Indian Eggplant Salad
Indian Eggplant Salad
A salad packed with flavours by Justine Schofield from Everyday Gourmet
  • Difficulty Level Easy
  • Technique Tossing
  • Cooking Time 30 minutes
  • Yield 4 servings
  • Naan bread flatbread, cut into chunks
  • 1 large eggplant, cut into 3 cm cubes
  • 2 tablespoons vegetable oil
  • 1 teaspoon cumin seeds, lightly toasted
  • 1 teaspoon garam masala, lightly toasted
  • ½ bunch coriander, washed and roughly chopped
  • ½ bunch mint, washed and roughly chopped
  • 1 can chickpeas, drained and rinsed
  • ½ red onion, finely sliced
  • ¼ cup Greek yoghurt
  • 1 long green chilli
  • 1 tablespoon mango chutney
  • Juice ½ lemon
  1. Preheat the oven to 180C.
  2. Place the eggplant, naan, oil and spices and salt into a bowl and toss.
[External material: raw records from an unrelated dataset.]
-- ==== Sys2Proof/Laws/State.lean ====
section
/-! SUPPORT. One lemma for each field of State and Bridge and each named update that leaves it or sets it. -/

namespace Sys2Proof.Machine

/-! ## Updates of State -/

@[simp] theorem State.withBridge_pending (s : State) (b : Bridge) : (s.withBridge b).pending = s.pending := rfl

@[simp] theorem State.withBridge_resetAsserted (s : State) (b : Bridge) : (s.withBridge b).resetAsserted = s.resetAsserted := rfl

@[simp] theorem State.withBridge_resetPending (s : State) (b : Bridge) : (s.withBridge b).resetPending = s.resetPending := rfl

@[simp] theorem State.withBridge_strapA (s : State) (b : Bridge) : (s.withBridge b).strapA = s.strapA := rfl

@[simp] theorem State.withBridge_strapB (s : State) (b : Bridge) : (s.withBridge b).strapB = s.strapB := rfl

@[simp] theorem State.withBridge_address (s : State) (b : Bridge) : (s.withBridge b).address = s.address := rfl

@[simp] theorem State.withBridge_link (s : State) (b : Bridge) : (s.withBridge b).link = s.link := rfl

@[simp] theorem State.withBridge_bridge (s : State) (b : Bridge) : (s.withBridge b).bridge = b := rfl

@[simp] theorem State.withLink_pending (s : State) (l : Link) : (s.withLink l).pending = s.pending := rfl

@[simp] theorem State.withLink_resetAsserted (s : State) (l : Link) : (s.withLink l).resetAsserted = s.resetAsserted := rfl

@[simp] theorem State.withLink_resetPending (s : State) (l : Link) : (s.withLink l).resetPending = s.resetPending := rfl

@[simp] theorem State.withLink_strapA (s : State) (l : Link) : (s.withLink l).strapA = s.strapA := rfl

@[simp] theorem State.withLink_strapB (s : State) (l : Link) : (s.withLink l).strapB = s.strapB := rfl

@[simp] theorem State.withLink_address (s : State) (l : Link) : (s.withLink l).address = s.address := rfl

@[simp] theorem State.withLink_link (s : State) (l : Link) : (s.withLink l).link = l := rfl

@[simp] theorem State.withLink_bridge (s : State) (l : Link) : (s.withLink l).bridge = s.bridge := rfl

@[simp] theorem State.replied_pending (s : State) (src tag code : Byte) (a : Answer) (b : Bridge) : (s.replied src tag code a b).pending = s.pending := rfl

@[simp] theorem State.replied_resetAsserted (s : State) (src tag code : Byte) (a : Answer) (b : Bridge) : (s.replied src tag code a b).resetAsserted = s.resetAsserted := rfl

@[simp] theorem State.replied_resetPending (s : State) (src tag code : Byte) (a : Answer) (b : Bridge) : (s.replied src tag code a b).resetPending = s.resetPending := rfl

@[simp] theorem State.replied_strapA (s : State) (src tag code : Byte) (a : Answer) (b : Bridge) : (s.replied src tag code a b).strapA = s.strapA := rfl

@[simp] theorem State.replied_strapB (s : State) (src tag code : Byte) (a : Answer) (b : Bridge) : (s.replied src tag code a b).strapB = s.strapB := rfl

@[simp] theorem State.replied_address (s : State) (src tag code : Byte) (a : Answer) (b : Bridge) : (s.replied src tag code a b).address = s.address := rfl

@[simp] theorem State.replied_bridge (s : State) (src tag code : Byte) (a : Answer) (b : Bridge) : (s.replied src tag code a b).bridge = b := rfl

/-! ## Updates of Bridge -/

@[simp] theorem Bridge.setStation_release (b : Bridge) (i : StationIx) (x : Option Station) : (b.setStation i x).release = b.release := rfl

@[simp] theorem Bridge.setStation_tracker (b : Bridge) (i : StationIx) (x : Option Station) : (b.setStation i x).tracker = b.tracker := rfl

@[simp] theorem Bridge.setStation_mask (b : Bridge) (i : StationIx) (x : Option Station) : (b.setStation i x).mask = b.mask := rfl

@[simp] theorem Bridge.setStation_treatments (b : Bridge) (i : StationIx) (x : Option Station) : (b.setStation i x).treatments = b.treatments := rfl

@[simp] theorem Bridge.setStation_groups (b : Bridge) (i : StationIx) (x : Option Station) : (b.setStation i x).groups = b.groups := rfl

@[simp] theorem Bridge.setStation_store (b : Bridge) (i : StationIx) (x : Option Station) : (b.setStation i x).store = b.store := rfl

@[simp] theorem Bridge.setStation_probe1 (b : Bridge) (i : StationIx) (x : Option Station) : (b.setStation i x).probe1 = b.probe1 := rfl

@[simp] theorem Bridge.setStation_probe2 (b : Bridge) (i : StationIx) (x : Option Station) : (b.setStation i x).probe2 = b.probe2 := rfl

@[simp] theorem Bridge.setStation_check (b : Bridge) (i : StationIx) (x : Option Station) : (b.setStation i x).check = b.check := rfl

@[simp] theorem Bridge.setStation_trip (b : Bridge) (i : StationIx) (x : Option Station) : (b.setStation i x).trip = b.trip := rfl

@[simp] theorem Bridge.setStation_events (b : Bridge) (i : StationIx) (x : Option Station) : (b.setStation i x).events = b.events := rfl

@[simp] theorem Bridge.setStation_eventsLost (b : Bridge) (i : StationIx) (x : Option Station) : (b.setStation i x).eventsLost = b.eventsLost := rfl

@[simp] theorem Bridge.setStation_timeBase (b : Bridge) (i : StationIx) (x : Option Station) : (b.setStation i x).timeBase = b.timeBase := rfl

@[simp] theorem Bridge.setStation_choices (b : Bridge) (i : StationIx) (x : Option Station) : (b.setStation i x).choices = b.choices := rfl

@[simp] theorem Bridge.setStation_choiceCount (b : Bridge) (i : StationIx) (x : Option Station) : (b.setStation i x).choiceCount = b.choiceCount := rfl

@[simp] theorem Bridge.modifyStation_release (b : Bridge) (i : StationIx) (f : Station → Station) : (b.modifyStation i f).release = b.release := rfl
Scatter on a lined baking tray and roast in the oven for 20 minutes. Remove from the oven and cool slightly.
  3. In a small food processor blitz the yoghurt, chilli, mango chutney and lemon juice.
  4. In a large bowl toss the eggplant, naan, herbs, chickpeas and onion. Pour over the sauce and toss again before serving.